An American died and left $10,000 each to an Englishman, an Irishman and a Scotsman, on condition that each put $100 in his coffin. The Englishman dropped in his $100 and the Irishman put in his $100. Then along came the Scotsman, who put in the coffin a check for $300 and took out the $200.
Dandy: "The wool for this suit I'm wearing was grown in Australia. The cloth was woven in France. The threat came from Italy. The suit was made in England and I bought it in San Francisco."
Companion: "So what? I didn't see anything so remarkable in that."
Dandy: "But isn't it wonderful that so many people can make a living out of something I haven't paid for yet?"
A woman was filling out an accident report. She had dented the fender of a parked car while trying to park her own car. One question on the report was, "What could the operator of the other vehicle have done to avoid the accident?"
She wrote, "He could have parked somewhere else."
A mother who was doing her best to teach her children to be polite when they answered the telephone overheard her 8-year-old daughter answering a call. "I'm sorry, sir," said the little girl, "but you must have the wrong number. Would you like to leave a message?"
Man (on the phone): "Come over right away, doctor. My wife has appendicitis!" Doctor: "Nonsense. I took out your wife's appendix six years ago, and I never heard of anyone having appendicitis a second time." Man: "Did you ever hear of anyone having a second wife?"
In the middle of a blinding blizzard, the doctor received a phone call from a man whose wife needed medical attention. "I'd be glad to come," said the doctor, "but my car is in the garage for repairs, and I have no car. You'll have to come for me." "What!" exploded the caller, "in this weather?"

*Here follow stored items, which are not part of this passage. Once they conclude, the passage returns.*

-- ==== Sys2Proof/Machine/Motion.lean ====
section
/-! DEFINITION. The motion engines: requests, planning, coupling, homing, segments (R226-R253). -/

namespace Sys2Proof.Machine

/-- The motion tick in ns (R227). -/
def tickNs : Nat := 100000

/-- A profile's limits V, A, J (R228). -/
def pfV (s : State) (i : Nat) : Rat := if isLocal i then paramRat s pAxisVmax (axisOf i) else paramRat s pProfVmax i
/-- Acceleration limit. -/
def pfA (s : State) (i : Nat) : Rat := if isLocal i then paramRat s pAxisAmax (axisOf i) else paramRat s pProfAmax i
/-- Jerk limit. -/
def pfJ (s : State) (i : Nat) : Rat := if isLocal i then paramRat s pAxisJmax (axisOf i) else paramRat s pProfJmax i
/-- The lead of a profile's segments in ns; profiles without an axis have none (DEDUCED, log 21). -/
def pfLead (s : State) (i : Nat) : Nat := if isLocal i then param s pAxisLead (axisOf i) * tickNs else 0
/-- The offset of a profile's figures: that of its axis (R229, R249). -/
def pfOff (s : State) (i : Nat) : Int := if isLocal i then (axis s (axisOf i)).offset else 0
/-- Whether a profile's figures are referenced. -/
def pfRef (s : State) (i : Nat) : Bool := isLocal i && (axis s (axisOf i)).referenced

/-- The soft limits in tile coordinates (R234). -/
def softLims (s : State) (i : Nat) : Rat × Rat :=
  let o : Int := pfOff s i
  if pfRef s i then (((sval32 (param s pAxisSoftNeg (axisOf i)) - o : Int) : Rat), ((sval32 (param s pAxisSoftPos (axisOf i)) - o : Int) : Rat))
  else (((-2147483647 - o : Int) : Rat), ((2147483647 - o : Int) : Rat))

/-- Facet 6 of the axis as the sample before the tick latched it (R227). -/
def limSample (s : State) (i t : Nat) : Nat :=
  if isLocal i then (pgetAt s (t - tickNs) (axPt (axisOf i) 6)).value.toNat else 0

/-- Whether motion of sign `sg` goes toward a latched limit (R245). -/
def towardLatched (s : State) (i : Nat) (sg : Rat) : Bool :=
  isLocal i && ((decide (sg < 0) && (axis s (axisOf i)).neg.latched) || (decide (0 < sg) && (axis s (axisOf i)).plus.latched))

/-- A plan sampled at `t`: from the first sample whose successor reaches the end, exactly the target at rest (R233); a velocity plan goes on at its last velocity. -/
def sampled (q : Plan) (vel : Bool) (t : Nat) : Rat × Rat × Rat :=
  if vel then
    let (p, v, a) := q.at_ t
    let x : Rat := ((t - q.start : Nat) : Rat) / 1000000000 - phasesLen q.phases
    if 0 < x then (p + v * x, v, 0) else (p, v, a)
  else if q.ends t tickNs then (q.target, 0, 0) else q.at_ t

/-- Whether a profile's state runs a velocity plan. -/
def velState (d : PfSt) : Bool := d.st == 3 || d.st == 4 || (d.st == 7 && match d.home with | some h => h.phase == 0 || h.phase == 2 || h.phase == 3 | none => false)

/-! ### Operations and answers -/

/-- Answer a maintenance command's final response (R554). -/
def maintDone (s : State) (i status : Nat) : State :=
  match (prof s i).running with
  | none => s
  | some m =>
    setProf (finish s { mb := ⟨m.mb % 8, Nat.mod_lt _ (by decide)⟩, tag := bv 5 m.tag } m.opcode true status) i (fun d => { d with running := none })

/-- End the running move's operation with a status and the kind's own code (R327); a step of a stream that owns it learns of a failure (R319). -/
def moveEnd (s : State) (i status detail : Nat) : State :=
  let h := (prof s i).handle
  let s := match opOf s h with
    | none => s
    | some o =>
      let s := setOp s (slotOf h) (fun o => { o with detail := if status = 7 then detail else o.detail })
      let s := if status ≠ 1 ∧ o.owner < 16 then setStream s o.owner (fun d => { d with subFailed := d.subFailed || d.handle == o.parent }) else s
      opEnd s h status
  setProf s i (fun d => { d with handle := 0 })

/-- A homing ends with a status (R249, R250): the AX facet, the event, the operation. -/
def homeEnd (s : State) (i code : Nat) : State :=
  match (prof s i).home with
  | none => s
  | some h =>
    let x := axisOf i
    let s := modAxis s x (fun d => { d with homeSt := code, homing := 0 })
    let s := note s Ev.axisHome (0x28 + i / 16) i 0 [code, (w32 h.e).toNat, (w32 (axis s x).offset).toNat, (s.t0 - h.started) / us]
    let s := setProf s i (fun d => { d with home := none })
    let s := moveEnd s i (if code = 2 then 1 else 7) code
    maintDone s i (if code = 2 then 0 else 0x040B)

/-- What a stop that was asked for, a disable or a mode entry ends: a homing as ABORTED, a move with a status (R250, R251). -/
def endRunning (s : State) (i status : Nat) : State :=
  let d := prof s i
  if d.home.isSome then
    let s := moveEnd s i status 7
    homeEnd s i 7
  else maintDone (moveEnd s i status 0) i (if d.running.any (fun m => m.req == 3) then 0 else 0x020C)

/-- The operation kind of a request (R325). -/
def reqKind (req : Nat) : Option (Nat × Nat) := axisOp req

/-- Attach a request to the operation a stream's step admitted for it, or admit one for a program; the state and the handle (R230, R330). A program's operation has no stated resume rule (DESIGN CHOICE, log 20). -/
def reqAdmit (s : State) (i req no : Nat) (data : List Nat) : Except Nat (Nat × State) :=
  match reqKind req with
  | none => .ok (0, s)
  | some (k, cls) =>
    if !isLocal i then .ok (0, s)
    else
      let mine (o : OpSt) : Bool := o.st == 1 && o.kind == k && decide (o.parent ≠ 0) && (o.data[0]?).getD 64 == i && (k != 2 || (o.data[2]?).getD 256 == no)
      match s.track.slots.find? (fun e => mine e.2) with
      | some e => .ok (handleOf e.1 e.2, setOp s e.1 (fun o => { o with data := data }))
      | none =>
        let (v, s') := fresh s
        opAdmit s' k (2 * 65536 + i) (v.toNat % 4) cls 0 0 s.t0 data false

/-- A request is refused (R230). -/
def refuseReq (s : State) (i no status : Nat) : State :=
  let s := note (setProf s i (fun d => { d with moveNo := no, refused := true })) Ev.motionRefused (0x28 + i / 16) i 0 [no, status]
  let child := s.track.slots.find? (fun e => e.2.st == 1 && decide (e.2.kind = 2 ∨ e.2.kind = 3 ∨ e.2.kind = 4) && decide (e.2.parent ≠ 0) &&
    (e.2.data[0]?).getD 64 == i && handleOf e.1 e.2 != (prof s i).handle)
  match child with
  | some e =>
    let s := if e.2.owner < 16 then setStream s e.2.owner (fun d => { d with subFailed := d.subFailed || d.handle == e.2.parent }) else s
    opEnd s (handleOf e.1 e.2) 7
  | none => s

/-! ### Planning -/

/-- The state of a profile's own plan at `t`: a coupled or resting profile stands at its figures. -/
def pfAt (d : PfSt) (t : Nat) : Rat × Rat × Rat :=
  match d.plan with
  | some q => sampled q (velState d) t
  | none => (d.pos, d.vel, d.acc)

/-- Give a profile a plan and a state. -/
def setPlan (s : State) (i st : Nat) (q : Plan) : State := setProf s i (fun d => { d with st := st, plan := some q, reached := false })

/-- A stop under the PROFILE form from segment start `S` (R247); with other limits for a limit on another tile (R244). -/
def profStop (s : State) (i S : Nat) (A J : Rat) : State :=
  let (p, v, a) := pfAt (prof s i) S
  if v = 0 ∧ a = 0 then setProf s i (fun d => { d with st := if d.st = 0 then 0 else 1, plan := none, pos := p, vel := 0, acc := 0 })
  else setPlan s i 8 (planStop S p v a A J)

/-- Plan a velocity from `S`, limited to V and never toward a latched limit (R232, R245). -/
def velPlan (s : State) (i S st : Nat) (v : Rat) : State :=
  let V := pfV s i
  let v := if V < v then V else if v < -V then -V else v
  let v := if towardLatched s i v then 0 else v
  let (p, v0, a) := pfAt (prof s i) S
  setProf (setPlan s i st (planVel S p v0 a v (pfA s i) (pfJ s i))) i (fun d => { d with target := v })

/-- Plan a position from `S`. -/
def posPlan (s : State) (i S st : Nat) (target : Rat) : State :=
  let (p, v, a) := pfAt (prof s i) S
  setProf (setPlan s i st (planTo S p v a target (pfV s i) (pfA s i) (pfJ s i))) i (fun d => { d with target := target })

/-- Why a target is refused, if it is (R230, R245). -/
def targetBad (s : State) (i S : Nat) (target : Rat) : Bool :=
  let (lo, hi) := softLims s i
  let p := (pfAt (prof s i) S).1
  decide (target < lo ∨ hi < target) || towardLatched s i (target - p)

/-! ### Cam tables (R239-R241) -/

/-- The payload of the cam image a profile names; a coupling keeps the table with which it engaged (R239; DEDUCED, log 136). -/
def camImage (s : State) (i : Nat) : List Byte := ((tget {} s.deck.loaded (6 * 65536 + param s pProfCam i)).bytes).drop 64

/-- Point `k` of a cam table in microsteps, joined periodically (R239, R240). -/
def camPoint (b : List Byte) (k : Int) : Rat :=
  let n := fld b 0 2
  let per := fld b 3 1 = 1
  let cyc : Int := if per then k / n else 0
  let j := if per then (k % n).toNat else (max 0 (min k (n - 1))).toNat
  let v := fld b (32 + 3 * j) 3
  let sv : Int := if v < 2 ^ 23 then v else v - 2 ^ 24
  ((sv * (2 ^ fld b 2 1 : Nat) + cyc * sval32 (fld b 8 4) : Int) : Rat)

/-- The slope at point `k` per interval: centred, one-sided at the ends of a bounded table (R240). -/
def camSlope (b : List Byte) (k : Int) : Rat :=
  let n := fld b 0 2
  if fld b 3 1 = 1 then (camPoint b (k + 1) - camPoint b (k - 1)) / 2
  else if k ≤ 0 then camPoint b 1 - camPoint b 0
  else if (n : Int) - 1 ≤ k then camPoint b (n - 1) - camPoint b (n - 2)
  else (camPoint b (k + 1) - camPoint b (k - 1)) / 2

The fortuneteller took the two pounds from the visitor and said, "For two pounds you can ask two questions!" "Isn't two pounds a bit expensive? asked the visitor. "No, I have two daughters and three cats to support," replied the fortuneteller. "What's your second question?"
"I'll bet you a dollar I know the score of today's game before it starts," said one fan to the other as they entered the stadium. "You're on!" replied his companion. "What is it?" "Nothing to nothing," grinned the first, holding out his hand.
"Time sure changes things," said the airline passenger to his companion. "When I was a boy I used to sit in a flat-bottomed rowboat in that lake down there below us and fish. Every time a plan flew over I'd look up and wish I were in it. Now I look down and wish I were fishing."